Mid-Level Computer Vision Engineer
Job Description
We are a leading-edge AI products company focused on building next-generation intelligent systems at scale. As we continue to expand our production platforms, we are looking for a Mid-Level Computer Vision Engineer to join our team with a strong focus on video understanding and multimodal retrieval systems.
In this role, you will work primarily on production-grade computer vision pipelines that enable semantic understanding, indexing, and retrieval of large-scale video data. Your work will support multimodal search experiences, allowing users to retrieve precise information from massive image and video collections using natural language and cross-modal representations. You will collaborate closely with a small, high-impact engineering team to turn advanced models into reliable, scalable systems.
Responsibilities:
- Video Understanding & Multimodal Representation.
- Develop and maintain production pipelines for extracting semantic representations from videos and video frames using state-of-the-art Vision-Language Models (VLMs).
- Enable semantic understanding and retrieval across image, video, and text modalities.
- Temporal Localization & Alignment.
- Implement and optimize algorithms for temporal localization and alignment, including Video Moment Localization and cross-modal video-text matching.
- Support precise retrieval of relevant video segments from long-form content without manual annotation.
- Large-Scale Visual Data Processing.
- Build and optimize high-throughput ingestion systems for large-scale image and video datasets.
- Prepare visual embeddings for efficient storage and retrieval in vector databases.
- Model Optimization for Production.
- Fine-tune and optimize models with a focus on latency, throughput, and resource efficiency.
- Apply techniques such as quantization and parameter-efficient tuning to manage high-dimensional visual data in production environments.
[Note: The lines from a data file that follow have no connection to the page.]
theorem test_pid_law :
    [zoneWith 200 0 25 0 0, zoneWith 200 0 30 175 25, zoneWith 200 0 40 345 30, zoneWith 200 0 199 400 198,
      zoneWith 200 0 210 400 205, zoneWith 200 0 250 0 240].map (controlled pidParams) =
    [(175, 255), (345, 255), (400, 255), (400, 101), (390, 72), (-50, 0)] := by decide
theorem test_pid_law_corners :
    [zoneWith 200 0 200 0 200, zoneWith 0 0 20 0 25, zoneWith 100 0 (-300) 0 0, zoneWith (-32768) 0 32767 0 (-32768),
      zoneWith 200 0 195 (-400) 195, zoneWith 0 0 0 (-10) 10].map (controlled pidParams) =
    [(0, 0), (-20, 0), (400, 255), (-400, 0), (-395, 0), (-10, 8)] := by decide
theorem test_bang_bang_law :
    [zoneWith 200 220 199 0 0, zoneWith 200 220 200 0 0, zoneWith 200 220 219 0 0, zoneWith 200 220 220 0 0,
      zoneWith 5 5 4 0 0, zoneWith 5 5 5 0 0, zoneWith (-100) (-110) (-120) 0 0,
      zoneWith (-100) (-110) (-100) 0 0].map (fun u => (controlled bangParams u).2) =
    [255, 64, 64, 0, 255, 0, 255, 0] := by decide
theorem test_set_target_responses :
    [0x700000C8#32, 0x70000000#32, 0x7100FF9C#32, 0x7000FFFB#32, 0x7000745D#32, 0x70007FFF#32, 0x70008000#32].map
        (fun w => seen (exec (decodeHost w) s0) State.response) =
      [some 0x00DC00C8#32, some 0#32, some 0xFF92FF9C#32, some 0xFFFBFFFB#32, some 0x7FFF745D#32,
        some 0x7FFF7FFF#32, some 0x80008000#32] := by decide
theorem test_set_target_of_absent_zone :
    after 0x720000C8#32 s0 = { s0 with response := 0 } := by decide
theorem test_has_reached :
    [(0, 0), (0, 1), (200, 190), (200, 191), (-100, -95), (-100, -94)].map
        (fun tc => seen (exec (.hasReached 0) (onZone 0 (fun _ => zoneWith tc.1 0 tc.2 0 0) s0)) State.response) =
      [some 0, some 1, some 0, some 1, some 0, some 1] := by decide
theorem test_debounced_call :
    seen (exec (.manageTemperature 0) (given 50000 false [] (s1 100000))) (fun t => (t.response, t.trace)) =
      some (0x01000000#32, []) ∧
    seen (exec (.manageTemperature 0)
        (given 0xFF false [512] (onZone 0 (fun u => { u with lastTick := 0xFFFFFF00 }) (s1 512)))) State.response =
      some 0x01000000#32 := by decide
theorem test_firing_tick_across_rollover :
    seen (exec (.manageTemperature 0)
        (given 0x100 false [512] (onZone 0 (fun u => { u with lastTick := 0xFFFFFF00 }) (s1 512))))
        (fun t => (t.response, t.trace)) =
      some (0x850000FA#32, [.writeDuty 0 0]) := by decide
theorem test_set_enable_then_tick :
    let a := after 0x90000000#32 (after 0x700000C8#32 (s1 0))
    let b := after 0x60000000#32 (given 5 false [100] a)
    let c := after 0x60000000#32 (given 6 false [100] (after 0x90000001#32 b))
    (a.response, a.trace) = (0#32, [.writeDuty 0 0]) ∧
    (b.response, b.zones.map (fun u => u.acc.toInt)) = (0x80000030#32, [152, 0]) ∧
    (c.response, c.zones.map (fun u => u.acc.toInt)) = (0x81FF0030#32, [304, 0]) := by decide
theorem test_set_enable_only_writes_en :
    seen (exec (.setEnable 1 true) s0) (fun t => (t.response, t.trace, t.zones)) = some (0#32, [], s0.zones) := by
  decide
theorem test_read_zstat : seen (exec (.readZstat 0) s0) State.response = some 0x01000000#32 := by decide
theorem test_sensor_fault_tick :
    seen (exec (.manageTemperature 1) (given 100000 false [1023] s0))
        (fun t => (t.response, t.zones.map (fun u => (u.hist, u.hidx)))) =
      some (0x870000C9#32, [([0, 0, 0, 0], 0), ([1023, 0, 0, 0], 1)]) := by decide

/-! ### Dispatcher and wire vectors (sections 2.5, 2.6 and 3) -/

theorem test_nop : seen (exec .nop s0) id = some s0 := by decide
theorem test_push_byte :
    (after 0x10000081#32 s0).response = 0x00010001#32 ∧ queueWindow (after 0x10000081#32 s0) = [0x81] := by decide
theorem test_push_byte_when_full :
    let full := queued (0x81 :: List.replicate 16 0) { s0 with cfg := { Config.reference with qCap := 17 } }
    let t := after 0x10000055#32 full
    (t.response, dstat t, t.qmem == full.qmem) = (0x00110000#32, 0x00110040#32, true) ∧
    (after 0x20000000#32 (given 0 true [] t)).response = 0x00000051#32 := by decide
theorem test_run_slice_on_empty_queue : (after 0x20000000#32 s0).response = 0#32 := by decide
theorem test_one_command_a_slice :
    let a := after 0x20000000#32 (queued (positionBytes ++ positionBytes) s0)
    let b := after 0x20000000#32 a
    [a.response, b.response, (after 0x20000000#32 b).response] = [0x000D0010#32, 0x00000010#32, 0#32] := by decide
theorem test_moving_then_next_command :
    let a := after 0x20000000#32 (queued (moveBytes ++ moveBytes) (given 0 true [] s0))
    let b := after 0x20000000#32 a
    let c := after 0x20000000#32 (given 0 false [] b)
    [a.response, b.response, c.response, (after 0x20000000#32 c).response] =
      [0x00110011#32, 0x00110001#32, 0x00000011#32, 0#32] := by decide
theorem test_moving_under_protocol_fault :
    (after 0x20000000#32 (queued delayBytes { s0 with mode := .moving, pfault := true })).response =
      0x00050008#32 := by decide
theorem test_reset_commands :
    let t := after 0x30000000#32 (queued (delayBytes ++ [1, 2, 3, 4]) { s0 with mode := .delay, paused := true })
    (t.response, dstat t) = (0#32, 4#32) := by decide
theorem test_pause_and_query :
    let t := after 0x40000001#32 s0
    (t.response, t.paused, (after 0x50000000#32 t).response) = (0#32, true, 1#32) := by decide
theorem test_paused_slice_is_a_no_op :
    let s := queued delayBytes { s0 with paused := true }
    after 0x20000000#32 s = { s with response := 0x00050004#32 } := by decide
theorem test_read_dstat :
    (after 0xA0000000#32 (queued [1, 2, 3, 4] { s0 with mode := .moving })).response = 0x00040001#32 := by decide
theorem test_wait_on_tool :
    (after 0x20000000#32 { s0 with mode := .waitOnTool }).response = 3#32 := by decide
theorem test_reserved_words :
    [0xC0000000#32, 0xD1234567#32, 0xE0000001#32, 0xFFFFFFFF#32].map (fun w => after w { s0 with response := 7 }) =
      [s0, s0, s0, s0] := by decide
theorem test_queue_point_abs :
    seen (exec .runSlice (queued moveBytes (given 30 true [] s0))) (fun t => (t.response, t.trace)) =
      some (0x00000011#32, [.setTarget 100 0 0 500]) := by decide
theorem test_queue_point_abs_incomplete :
    (after 0x20000000#32 (queued (moveBytes.take 16) s0)).response = 0x00100020#32 ∧
    (after 0x20000000#32 (queued (positionBytes.take 12) s0)).response = 0x000C0020#32 := by decide
theorem test_set_position :
    seen (exec .runSlice (queued positionBytes s0)) (fun t => (t.response, t.trace)) =
      some (0x00000010#32, [.definePosition (-1) 2 3]) := by decide
theorem test_delay_runs_out :
    let a := after 0x20000000#32 (queued delayBytes (given 5000 false [] s0))
    let b := after 0x20000000#32 (given 5999 false [] a)
    let c := after 0x20000000#32 (given 6000 false [] b)
    (a.response, a.dlyStart, a.dlyDur, b.response, c.response) = (0x12#32, 5000, 1000, 2#32, 0#32) := by decide
theorem test_delay_across_rollover :
    let a := after 0x20000000#32 (queued delayBytes (given 0xFFFFFF00 false [] s0))
    let b := after 0x20000000#32 (given 0x2E7 false [] a)
    [b.response, (after 0x20000000#32 (given 0x2E8 false [] b)).response] = [2#32, 0#32] := by decide
theorem test_unknown_opcode_then_held :
    let a := after 0x20000000#32 (queued (0 :: delayBytes) s0)
    [a.response, (after 0x20000000#32 a).response] = [0x00050038#32, 0x00050008#32] := by decide

/-! ### The step -/

/-- `s0` with the outside's next actions. -/
def pendingOf (as : List HostAction) : State := { s0 with pending := as }

theorem test_step_takes_a_transaction :
    seen (step (pendingOf [.transaction 0x700000C8 { now := 1, running := true, adc := [] }, .blockReset]))
        (fun t => (t.response, t.inp.now, t.pending)) =
      some (0x00DC00C8#32, 1, [.blockReset]) := by decide

theorem test_reset_status_words : dstat State.reset = 0#32 ∧ State.reset.zones.map zstat = [0x01000000#32, 0x01000000#32] := by
  decide

/-! ### Witnesses: states and operands that meet the statements' hypotheses, at the boundaries of their clauses -/

/-- Whether `i` completes at `s` with a next state in which `f` differs. -/
def changes {α : Type} [DecidableEq α] (i : Instr) (s : State) (f : State → α) : Bool :=
  match exec i s with
  | .next t => f t != f s
  | .fault _ => false
  | .refused _ => false

/-- `s0` with the first `n` bytes of `bs` queued. -/
def withBytes (n : Nat) (bs : List Byte) : State := queued (bs.take n) s0

/-- A zone-0 tick state: TEMP_INTERVAL 512, LAST_TICK 0xFFFFFF00, and `now`. -/
def tickAt (now : Word) : State :=
  given now false [512] (onZone 0 (fun u => { u with lastTick := 0xFFFFFF00 }) (s1 512))

theorem witness_DecodeOfEncodeIsTheInstruction :
    Opcodes.default.distinct = true ∧ (Instr.unknownOpcode 0x84).wellFormed Opcodes.default = true ∧
    (Instr.delay 1000).wellFormed Opcodes.default = true ∧ encode Opcodes.default (.delay 1000) = .wire delayBytes := by
  decide

theorem witness_WireDecodingReadsOneWholeCommand :
    ((0x81 : Byte) :: List.replicate 15 0).length < wireLength Opcodes.default 0x81 ∧
    wireLength Opcodes.default 0x81 ≤ ((0x81 : Byte) :: List.replicate 16 0).length ∧
    wireLength Opcodes.default 0x84 ≤ ([0x84] : List Byte).length := by decide

theorem witness_WireFieldsAreLittleEndian : Opcodes.default.distinct = true := by decide

theorem witness_StepRunsTheDecodedInstruction :
    let inp : Inputs := { now := 1, running := true, adc := [] }
    let s := pendingOf [.transaction 0x700000C8#32 inp, .blockReset]
    legalConfig s.cfg = true ∧ s.pending = .transaction 0x700000C8#32 inp :: [.blockReset] := by decide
- Production Engineering & Reliability.
- Develop, test, deploy, and document production-ready features and services.
- Monitor model and system performance, identify bottlenecks, and contribute to continuous improvements.
- Cross-Functional Collaboration.
- Work closely with data scientists, backend engineers, and product teams to integrate vision systems into end-user applications.
- Communicate technical decisions, trade-offs, and system limitations clearly across teams.
Required Skills & Qualifications:
- Solid experience with Computer Vision and Deep Learning, particularly for video-based tasks.
- Familiarity with Vision-Language Models (e.g., CLIP-like architectures) and multimodal embedding spaces.
- Proficiency in Python, with experience building production ML pipelines.
- Practical experience deploying or maintaining production ML or CV systems.
- Understanding of performance optimization, including batching, latency reduction, and memory efficiency.
- Ability to work independently on defined tasks while contributing effectively within a team.
- Clear communication skills for collaborating with technical and non-technical stakeholders.
- Experience with video retrieval, temporal grounding, or video-text alignment.
- Familiarity with vector databases and large-scale embedding systems.
- Experience working with high-volume visual or multimedia data.